So what's new in the delegate selection process today, Fair 'n' Balanced Network?

The Associated Press on Saturday declared Sen. Bernie Sanders the winner of the Alaska and Washington Democratic presidential caucuss.

Erm ... both of it?

With 73 percent of Alsaka precints reporting, Sanders was leading front-runner Hillary Clinton 73 percent 79 percentt to 83 percent.

We always tell students that "spellcheck" isn't the same as "editing." But even the oldest-school among you will admit it's better than nothing.

"We knew things were going to improve as we headed West," Sanders said at a rally in Madison, Wis. "We are making significant inroads in ... Clinton's lead. ... We have a path toward victory."

Not even a guess here. Somebody had an advance transcript and didn't fill in the blanks? Reporter couldn't hear and didn't want to go with "argle-bargle"? Did he actually say it?


The Vermont senator is looking for big wins in Alaska, Hawaii and Washington’s caucuses, trying to cut into Clinton’s sizable lead and kick-off a Western swing that he can ride to the July nominating convention.

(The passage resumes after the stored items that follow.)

/-- RESET_BOUND_MISS: an Imago compute reset not complete within 50 ms becomes a chip compute reset, and a chip compute reset not
complete within 200 ms a full reset, with the cause RESET_FAILED; both count (R519, R523). -/
def execResetBoundMiss (u : Nat) (s : State) : Out :=
  .next (match mfind s.resets u with
    | none => s
    | some r =>
      if u = chipUnit then
        if dueRun s r.began (200 * msTicks) then fullReset s 6 true false false else s
      else if dueRun s r.began (50 * msTicks) then startCompute s chipUnit 6 true else s)

/-! ## Override (R527) -/

/-- OVERRIDE: RST_CMD OVERRIDE checks the signed blob at RST_OVR_ADDR: OK ends being out of service and clears the count (R527).
Each result stands in RST_OVR_STATUS. -/
def execOverride (s : State) : Out :=
  .next (
    let answer (s : State) (code : Nat) : State := setF s f_RST_OVR_STATUS_CODE 0 code
    if !computeHeld s then answer s fwBadMsg else
    match fwRead s (getR s r_RST_OVR_ADDR) 224 with
    | none => answer s fwAddress
    | some bytes =>
      let b := blobOf s bytes
      if b.magic ≠ 0x52534F42 || b.op ≠ 1 || b.index ≠ 0 || b.zero ≠ 0 || b.rsvd ≠ 0 || b.body.any (fun x => x ≠ 0)
          || !cvkValid s b.signer || b.serial ≠ getR s r_CHIP_SERIAL || b.seq ≤ s.flash.seq || !b.sigOk then answer s fwSigInvalid
      else
        let s := { s with flash := { s.flash with seq := b.seq }, aon := { s.aon with escs := [], oosDue := false } }
        let s := appendEntry (setF s f_RST_STATE_OUT_OF_SERVICE 0 0) ⟨0x12, 0, b.seq⟩
        (List.range 32).foldl schedule (answer s fwOk))

/-! ## Watchdogs (R520 to R522) -/

/-- A watchdog fires: it is counted and reported. -/
def wdFired (s : State) (k : Nat) : State := raiseRst (countR s r_RST_WD_FIRED k 1) f_RST_EVT_WATCHDOG

/-- Has a limit of a watchdog's register, in ms, passed since a tick? A limit of 0 never does. -/
def wdDue (s : State) (f : RF) (t : DWord) : Bool := getF s f ≠ 0 && dueRun s t (getF s f * msTicks)

/-- Is work of a core stalled on a translation fault (R522)? -/
def coreStalled (s : State) (c : Nat) : Bool := s.tiles.any (fun kv => kv.2.stalled && tileOn s c kv.2)

/-- The fault HANG_TIMEOUT of a batch: of its first group that has not ended. -/
def hangFault (s : State) (c : Nat) (b : Batch) : FaultInfo :=
  match b.groups.find? (fun kv => !kv.2.ended) with
  | some kv => groupFault s c kv.1 errHangTimeout kv.2.active (lowLane kv.2.active) 0
  | none => groupFault s c 0 errHangTimeout 0 0 0

/-- KERNEL_WATCHDOG: a batch that has retired nothing for RST_WD_KERNEL stops its kernel with HANG_TIMEOUT (R520, R522). -/
def execKernelWatchdog (c : Nat) (s : State) : Out :=
  .next (match batchOf s c with
    | none => s
    | some b =>
      let k := kernel s b.kernel
      if !b.started || b.why ≠ .running || !wdDue s f_RST_WD_KERNEL_MS b.progress || fenced s k.inst || coreStalled s c
          || holderOf s k.inst ≠ some k.space then s
      else coreFault (wdFired s 0) c (hangFault s c b))

/-- Is a command stalled on a translation fault? -/
def cmdStalled (s : State) (id : Nat) : Bool :=
  s.tiles.any (fun kv => kv.2.stalled && ((tileCmd s kv.2).map Prod.snd) = some id)

/-- Removes what a command has outstanding, so that it may end. -/
def cutCmd (s : State) (id : Nat) : State :=
  let s := (dropAllDescs s (fun d => match d.owner with
    | .command _ c => c = id
    | _ => false)).2.2
  let s := dropDispatches s (fun j => j.cmd = id)
  let s := dropTiles s (fun t => match t.owner with
    | .device _ _ c => c = id
    | _ => false)
  dropWaits (abortReqs s (fun r => match r.owner with
    | .command _ c => c = id
    | _ => false)).2 id

/-- NP_WATCHDOG: a non-preemptible command that has run for RST_WD_NP fails with HANG_TIMEOUT, NP_HANG goes to its window and the
manager, and a compute reset of its Imago starts, or, for the manager's work, of the chip (R392, R513, R520). A dispatch stays in its
Gate unit until the reset's drain ends. -/
def execNpWatchdog (id : Nat) (s : State) : Out :=
  .next (match cmdOf s id with
    | none => s
    | some c => match c.start with
      | none => s
      | some _ =>
        let ran := ranFor s id c
        let here := match slotOf s c.space with
          | some (k, _) => slotState s k = slotHolder || slotState s k = slotYielding
          | none => false
        if !nonPreemptible c || c.fin.isSome || getF s f_RST_WD_NP_MS = 0 || ran < getF s f_RST_WD_NP_MS * msTicks
            || fenced s c.inst || cmdStalled s id || (c.inst < 32 && !here) then s
        else
          let rcd := eventRecord 0x14 errHangTimeout c.space (c.num 4 4 + c.op * 2 ^ 32) (ran / usTicks)
            (((queueOf s c.queue).map Queue.num).getD 0) s.now
          let s := postEvent (wdFired s 1) c.win rcd
          let s := if c.win = 0 then s else postEvent s 0 rcd
          let s := endCmd s id errHangTimeout
          if c.inst < 32 then startCompute s c.inst 5 false else startCompute s chipUnit 5 true)

/-- The commands of a queue that are running. -/
def runningCmds (s : State) (v : Queue) : List Nat :=
  v.cmds.filter (fun id => match cmdOf s id with
    | some c => c.start.isSome && c.fin.isNone
    | none => false)

/-- A running command of a hung queue fails: a kernel stops by R101, other work is cut off. -/
def hangCmd (s : State) (id : Nat) : State :=
  match s.kernels.find? (fun kv => kv.2.cmd = id) with
  | some (kid, k) =>
    match coresRunning s kid with
    | c :: _ => match batchOf s c with
      | some b => noteFault s kid (hangFault s c b)
      | none => s
    | [] => noteFault s kid ⟨errHangTimeout, s.now, 0, 0, 0, k.nextBatch, 0, 0, 0, 0, none⟩
  | none => endCmd (cutCmd s id) id errHangTimeout

/-- QUEUE_WATCHDOG: a queue of a holder that has made no progress for RST_WD_QUEUE fails its running commands with HANG_TIMEOUT,
and follows its error mode (R520, R522). A queue whose front command is a WAIT is not watched. -/
def execQueueWatchdog (q : Nat) (s : State) : Out :=
  .next (match queueOf s q with
    | none => s
    | some v =>
      let inst := ((ctxOf s v.space).map Ctx.inst).getD 0xFF
      let front := ((v.cmds.head?.bind (cmdOf s)).map Cmd.op) = some opWait
      let run := runningCmds s v
      let mine (b : Batch) : Bool := run.contains (kernel s b.kernel).cmd
      let busy := s.cores.any (fun kv => match kv.2.batch with
        | some b => mine b && (b.why ≠ .running || !wdDue s f_RST_WD_QUEUE_MS b.progress || coreStalled s kv.1)
        | none => false)
      let stalled := s.tiles.any (fun kv => kv.2.stalled && ((tileCmd s kv.2).map Prod.fst) = some q)
      if (v.state ≠ qRunning && v.state ≠ qPropagating) || (v.head = v.tail && v.cmds.isEmpty) || front || busy || stalled
          || !wdDue s f_RST_WD_QUEUE_MS v.progress || fenced s inst || holderOf s inst ≠ some v.space then s
      else
        let s := modQueue (wdFired s 2) q (fun v => { v with progress := s.now })
        if run.isEmpty then reactTo s q errHangTimeout v.head 0 false else run.foldl hangCmd s)

/-- Has the fabric watchdog's limit passed? It cannot be disabled. -/
def fabricDue (s : State) (t : DWord) : Bool := dueRun s t (getF s f_RST_WD_FABRIC_MS * msTicks)

/-- A firing of the fabric watchdog. -/
def fabricFired (s : State) : State := raiseRst (wdFired s 3) f_RST_EVT_FABRIC_TIMEOUT

/-- Is a Silk operation still known anywhere on this chip: as a message, a waiter, or a reply (R521)? -/
def silkKnown (s : State) (op : Nat) : Bool :=
  let mine (f : SilkFrom) : Bool := match f with
    | .group _ _ o => o = op
    | _ => false
  s.silkMsgs.any (fun kv => mine kv.2.src) || s.silkWaiters.any (fun w => mine w.src) || s.silkReplies.any (fun kv => kv.2.op = op)

/-- Ends a Silk operation that the watchdog finds lost: one of another chip with REMOTE_ERROR, one of this chip as if performed,
and then READ's value is free. -/
def silkTimeout (s : State) (id : Nat) (o : ThreadOp) : State :=
  if o.sub ≠ 0 then silkRemoteFail s id o errRemoteError
  else if o.kind = .silkRead then
    let (v, s) := freeVal s 64
    { s with silkReplies := mput s.silkReplies id ⟨o.core, o.grp, id, BitVec.ofNat 64 v, instarOf s (.core o.core), s.now⟩ }
  else silkWake s o.core o.grp id

/-- FABRIC_WATCHDOG: a request that has been outstanding at its requester for RST_WD_FABRIC ends: one that left the chip with
REMOTE_ERROR, a read or value-returning atomic of this chip with poisoned data, and any other as if performed (R521). A Silk
wait held at its home is no request outstanding (log entry 41). -/
def execFabricWatchdog (id : Nat) (s : State) : Out :=
  .next (match mfind s.reqs id, mfind s.ops id, mfind s.fenceOuts id with
    | some r, _, _ =>
      let peers := match r.owner with
        | .link _ => true
        | _ => false
      if peers || r.stage = .done || r.err ≠ 0 || !fabricDue s r.issued || fenced s r.inst then s
      else
        let s := fabricFired s
        if gpaChip r.gpa ≠ chipId s then errReq s id r errRemoteError
        else if opAnswers r.op then poisonedBack s id r
        else endWrite s id r
    | none, some o, _ =>
      let silk := o.kind = .silkRead || o.kind = .silkAdd || (isSilkWait o && o.sub = 0)
      if !silk || silkKnown s id || !fabricDue s o.issued || fenced s (kernel s o.kernel).inst then s
      else silkTimeout (fabricFired s) id o
    | none, none, some f =>
      if f.wait || !fabricDue s f.sent then s
      else endCmd (fabricFired { s with fenceOuts := mdel s.fenceOuts id }) f.cmd errRemoteError
    | none, none, none => s)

The biggest prize will be Washington, in which 101 delegates are up for grabs.

Hold that thought, kids:

Sanders hopes the win in Alaska along with ones in Washington and Hawaii, which offer 16 and 25 pledged delegates respectively, will ignite his campaign after a rough trip across the South, and lead to wins in Oregon and California, which offers 546 delegates.

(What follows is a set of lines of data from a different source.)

/-! ## Bring-up, resets and accesses -/

/-- R487, R488, R498 to R516, R524, R533 to R538: the supplies, FLOW_OK and PERST_N begin a bring-up or turn the domains off, with what
the always-on domain and NOR flash hold kept; each phase ends by the next, or holds the device; a phase that takes too long
starts the bring-up again, or holds it the second time. -/
def Obligations.Eclosion : Prop :=  (∀ (s : State),
    (s.aon.aux = false → Gives .vinAuxApply s (fun s' => s'.aon.aux = true ∧ s'.aon.e0 = false ∧ getF s' f_RST_STATE_PHASE = 0))
    ∧ (s.aon.main ≠ 2 → s.aon.trip = false → Gives .vinMainApply s (fun s' => s'.aon.main = 2
      ∧ (s.aon.aux = true → s.aon.e0 = true →
        (s.aon.path = 0 → BringsUp s s' 0 ∧ lastReset s' = (5, (if s.aon.tripped then 4 else 0), false)
          ∧ computeHeld s' = false ∧ s'.aon.escs = [] ∧ (flagF s' f_THM_STATUS_TRIP_PREV = s.aon.tripped))
        ∧ (s.aon.path ≠ 0 → BringsUp s s' 2 ∧ computeHeld s' = computeHeld s))))
    ∧ (s.aon.trip = true → Gives .vinMainApply s (fun s' => s' = s))
    ∧ (s.aon.off = false → Gives .supplyReset s (fun s' => PowersOff s s' ∧ s'.aon.main = 1 ∧ s'.aon.path = 2
      ∧ lastReset s' = (4, 3, true) ∧ s'.aon.escs = countedResets s ++ [s.rtc.secs]
      ∧ (AtThreshold s → s'.aon.oosDue = true ∧ computeHeld s' = true)))
    ∧ (s.aon.off = false → s.aon.main = 2 → Gives .refclkLoss s (fun s' => PowersOff s s' ∧ s'.aon.main = 1
      ∧ lastReset s' = (4, 3, true)))
    ∧ (∀ sensor temp, s.aon.off = false → sensor < 176 → (if sensor < 168 then 110 else 100) ≤ temp →
      Gives (.thermalTrip sensor temp) s (fun s' => PowersOff s s' ∧ s'.aon.trip = true ∧ s'.aon.path = 0
        ∧ getR s' r_THM_TRIP_LOG = s.rtc.secs % 2 ^ 32 + temp % 256 * 2 ^ 32 + sensor * 2 ^ 40 + 2 ^ 48))
    ∧ Gives .vinMainRemoved s (fun s' => s'.aon.off = true ∧ s'.aon.main = 0 ∧ s'.aon.trip = false ∧ s'.aon.path = 0)
    ∧ (s.aon.aux = true → Gives .vinAuxLoss s (fun s' => PowersOff s s' ∧ s'.aon.aux = false ∧ s'.aon.trip = false
      ∧ s'.aon.escs = [] ∧ computeHeld s' = false ∧ getR s' r_RST_LAST = 0 ∧ s'.aon.path = 0)))
  ∧ (∀ (s : State),
    (s.aon.off = false → s.aon.main = 2 → getF s f_RST_STATE_PHASE ≠ 0 → Gives .perstAssert s (fun s' => BringsUp s s' 1
      ∧ s'.aon.perst = true ∧ s'.hbm = s.hbm ∧ (lastReset s').2 = (2, false) ∧ computeHeld s' = computeHeld s))
    ∧ (s.aon.off = true ∨ s.aon.main ≠ 2 ∨ getF s f_RST_STATE_PHASE = 0 → Gives .perstAssert s (fun s' => s'.regs = s.regs))
    ∧ (s.aon.off = false → 3 < getF s f_RST_STATE_PHASE → Gives .perstDeassert s (fun s' => s'.aon.perst = false
      ∧ s'.aon.hostLink = true))
    ∧ (s.aon.off = false → flagF s f_RST_STATE_READY = true → flagF s f_PWR_STATUS_COOLANT_STOP = false → PoolOk s →
      Gives .coolantStop s (fun s' => flagF s' f_PWR_STATUS_COOLANT_STOP = true ∧ s'.stopSince.isSome = true
        ∧ flagF s' f_PWR_EVT_COOLANT_STOP = true ∧ s'.aon.flowAt = none
        ∧ ∀ c, c < getF s f_CHIP_CAP_CORE_ENABLED → awake s c = true → stepsOf s' c = 64 ∧ (core s' c).clkSteps = 0))
    ∧ (s.aon.off = false → flagF s f_RST_STATE_READY = false → 3 ≤ getF s f_RST_STATE_PHASE →
      Gives .coolantStop s (fun s' => PowersOff s s' ∧ s'.aon.waiting = 2 ∧ s'.aon.path = 2))
    ∧ (s.aon.aux = true → s.aon.waiting = 1 → Gives .flowOkHeld s (fun s' => getF s' f_RST_STATE_PHASE = 3 ∧ s'.aon.waiting = 0))
    ∧ (s.aon.aux = true → s.aon.waiting = 2 → s.aon.main = 2 → Gives .flowOkHeld s (fun s' => BringsUp s s' 2)))
  ∧ (∀ (s : State), s.aon.aux = true → s.aon.e0 = false → Gives (.phaseComplete .alwaysOn) s (fun s' => s'.aon.e0 = true
    ∧ (s.aon.main = 2 → getF s' f_RST_STATE_PHASE = 1) ∧ (s.aon.main ≠ 2 → getF s' f_RST_STATE_PHASE = getF s f_RST_STATE_PHASE)))
  ∧ (∀ (flash : Flash) (rootOk : Bool) (s : State), InPhase s 1 →
    let f := if s.flash = Flash.empty then flash else s.flash
    let image := if Config.imageOk f.primary then f.primary else f.secondary
    (Config.imageOk f.primary = true ∨ Config.imageOk f.secondary = true → Gives (.phaseComplete (.rom flash rootOk)) s (fun s' =>
      getF s' f_RST_STATE_PHASE = 2 ∧ flagF s' f_SEC_STATUS_FW_AUTH = true ∧ flagF s' f_SEC_STATUS_ROOT_OK = rootOk ∧ s'.flash = f
      ∧ ∀ k, k < 6 → getR s' r_SEC_FW_DIGEST k = leNat (((Config.sha384 image).drop (8 * k)).take 8)))
    ∧ (Config.imageOk f.primary = false → Config.imageOk f.secondary = false → Gives (.phaseComplete (.rom flash rootOk)) s (fun s' =>
      getF s' f_RST_STATE_PHASE = 1 ∧ flagF s' f_RST_STATE_FAILED = true ∧ flagF s' f_RST_EVT_PHASE_FAIL = true)))
  ∧ (∀ (s : State), InPhase s 2 →
    Gives (.phaseComplete (.fuses false)) s (fun s' => getF s' f_RST_STATE_PHASE = 2 ∧ flagF s' f_RST_STATE_FAILED = true)
    ∧ Gives (.phaseComplete (.fuses true)) s (fun s' => getR s' r_CHIP_SERIAL = s.flash.serial % 2 ^ 64
      ∧ flagF s' f_SEC_STATUS_DEBUG_LOCKED = s.flash.locked
      ∧ (flowOk s = true → getF s' f_RST_STATE_PHASE = 3 ∧ s'.aon.waiting = 0)
      ∧ (flowOk s = false → getF s' f_RST_STATE_PHASE = 2 ∧ s'.aon.waiting = 1)))
  ∧ (∀ (s : State), InPhase s 3 → Gives (.phaseComplete .rails) s (fun s' => getF s' f_RST_STATE_PHASE = 4
    ∧ s'.aon.hostLink = !s.aon.perst ∧ ∀ d, d < 36 → getF s' f_PWR_DOM_ILIM_AMPS d = ratedAmps d))
  ∧ (∀ (failed : List (Nat × Nat)) (s : State), InPhase s 4 → s.flash.ledger.length % 32 = 0 →
    ((∀ b, b < 4 → ∃ k, k < 8 ∧ unitLost s 9 (b + 4 * k) = false ∧ (b, k) ∉ failed) →
      Gives (.phaseComplete (.bridges failed)) s (fun s' => getF s' f_RST_STATE_PHASE = 5))
    ∧ (∀ b, b < 4 → (∀ k, k < 8 → (b, k) ∈ failed) → Gives (.phaseComplete (.bridges failed)) s (fun s' =>
      getF s' f_RST_STATE_PHASE = 4 ∧ flagF s' f_RST_STATE_FAILED = true ∧ getF s' f_MEM_BRIDGE_STAT_FAILED b = 255)))
  ∧ (∀ (untrained temps : List Nat) (finds : List Finding) (s : State), InPhase s 5 →
    Gives (.phaseComplete (.memory untrained temps finds)) s (fun s' => s'.hbm = [] ∧ s'.bufs = []
      ∧ (∀ k, k < 8 → (flagF s' f_MEM_STACK_STAT_TRAINED k = true ↔ k ∉ untrained))
      ∧ (s.aon.path = 0 ∨ s.aon.selftest = true → getF s' f_RST_STATE_PHASE = 6)
      ∧ (s.aon.path ≠ 0 → s.aon.selftest = false → flagF s' f_RST_LEDGER_FULL = false → getF s' f_RST_STATE_PHASE = 7)))
  ∧ (∀ (finds : List Finding) (s : State), InPhase s 6 →
    Gives (.phaseComplete (.selfTest finds)) s (fun s' => getF s' f_RST_STATE_PHASE = 7))
  ∧ (∀ (s : State), InPhase s 7 → Gives (.phaseComplete .numbering) s (fun s' => getF s' f_RST_STATE_PHASE = 8
    ∧ (∀ w, w < 8 → getF s' f_CHIP_CAP_WING_ENABLED w = (chosenCores s w).length ∧ (chosenCores s w).length ≤ 18)
    ∧ getF s' f_CHIP_CAP_CORE_ENABLED = ((List.range 8).map (fun w => (chosenCores s w).length)).sum
    ∧ ∀ m, m < 256 → flagF s f_MEM_STACK_STAT_TRAINED (m / 32) = true → unitLost s 4 m = false → unitLost s 6 m = false →
      flagF s' f_MEM_SLICE_STAT_PRESENT m = true ∧ getF s' f_CMP_MEM_STATE m = 1))
  ∧ (∀ (tray dies engines ports : Nat) (s : State), InPhase s 8 →
    Gives (.phaseComplete (.topology tray dies engines ports)) s (fun s' =>
      let fits := getR s' r_RST_TOPO_SUM = 0 ∧ getR s' r_RST_TOPO_LINK = 0 ∧ ∀ q, q < 4 → getR s' r_RST_TOPO_CH q = 0
      getF s' f_RST_STRAPS_TRAY_ID = tray % 256 ∧ flagF s' f_RST_TOPO_SUM_DESC_BAD = !boardOk s.flash.board
      ∧ getF s' f_RST_TOPO_SUM_DIES = dies % 256
      ∧ (fits → getF s' f_RST_STATE_PHASE = 9 ∧ flagF s' f_CHIP_FAB_ID_VALID = true
        ∧ chipId s' = boardId s.flash.board (tray % 256) % 2 ^ f_CHIP_FAB_ID_CHIP_ID.width)
      ∧ (¬ fits → getF s' f_RST_STATE_PHASE = 8 ∧ flagF s' f_RST_STATE_TOPO_HOLD = true ∧ flagF s' f_RST_EVT_TOPO_HOLD = true)))
  ∧ (∀ (finds : List Finding) (s : State), InPhase s 9 → Gives (.phaseComplete (.links finds)) s (fun s' =>
    flagF s' f_RST_STATE_READY = true ∧ getF s' f_RST_STATE_PHASE = 9
    ∧ ∀ p, p < 32 → unitLost s' 7 p = false → unitLost s' 8 (p / 2) = false → getF s' f_CMP_LINK_STATE p = 1))
  ∧ ∀ (s : State),
    (flagF s f_RST_STATE_TOPO_HOLD = true → Gives .topoContinue s (fun s' => flagF s' f_RST_STATE_TOPO_HOLD = false
      ∧ getF s' f_RST_STATE_PHASE = 9 ∧ flagF s' f_CHIP_FAB_ID_VALID = true
      ∧ (flagF s f_RST_TOPO_SUM_DESC_BAD = true → chipId s' = getF s f_RST_STRAPS_TRAY_ID)))
    ∧ ∀ n, InPhase s n → n ≠ 0 → due s s.aon.phaseAt (phaseMax n * msTicks) = true →
      (n ∉ s.aon.retried → Gives .phaseTimeout s (fun s' => BringsUp s s' 2 ∧ s'.aon.retried = s.aon.retried ++ [n]
        ∧ lastReset s' = (4, 7, false)))
      ∧ (n ∈ s.aon.retried → Gives .phaseTimeout s (fun s' => getF s' f_RST_STATE_PHASE = n
        ∧ flagF s' f_RST_STATE_FAILED = true ∧ flagF s' f_RST_EVT_PHASE_FAIL = true))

Pretty much unchanged from an update around 5 p.m., suggesting that the graf was resutured for the first results without much attention to its content: "Alaska" was moved up in the edit, but the vote counts for the two smaller states just stayed where they were. That sort of edit is called "leaving the scalpel in the patient," and it looks equally bad on the X-rays. 

True it is that we are all prone to typos, and anybody can slip up in a hurry, and kids got no respect for the law today. That is why we have "editors." Editors stand athwart progress yelling "do the arithmetic" and "where's Alsaka?" and "what did the candidate say?" And, yes, "spellcheck or die."

They do that not because the split infinitive is a sign manifest of Satan on earth, or because they want to throttle your last drop of creativity,* or because they want you to miss deadline, or because they had terrible childhoods and don't think you've suffered enough. They do it because it makes the product look competent and professional. No, really. Spending a few minutes combing out the kinks in the sort of stuff that news outlets throw online because everybody's in a hurry  has a positive and statistically significant effect on whether Real People think it's well-written, professional and worth paying for. (Come to Portland next week and hang around with a bunch of people who agree!)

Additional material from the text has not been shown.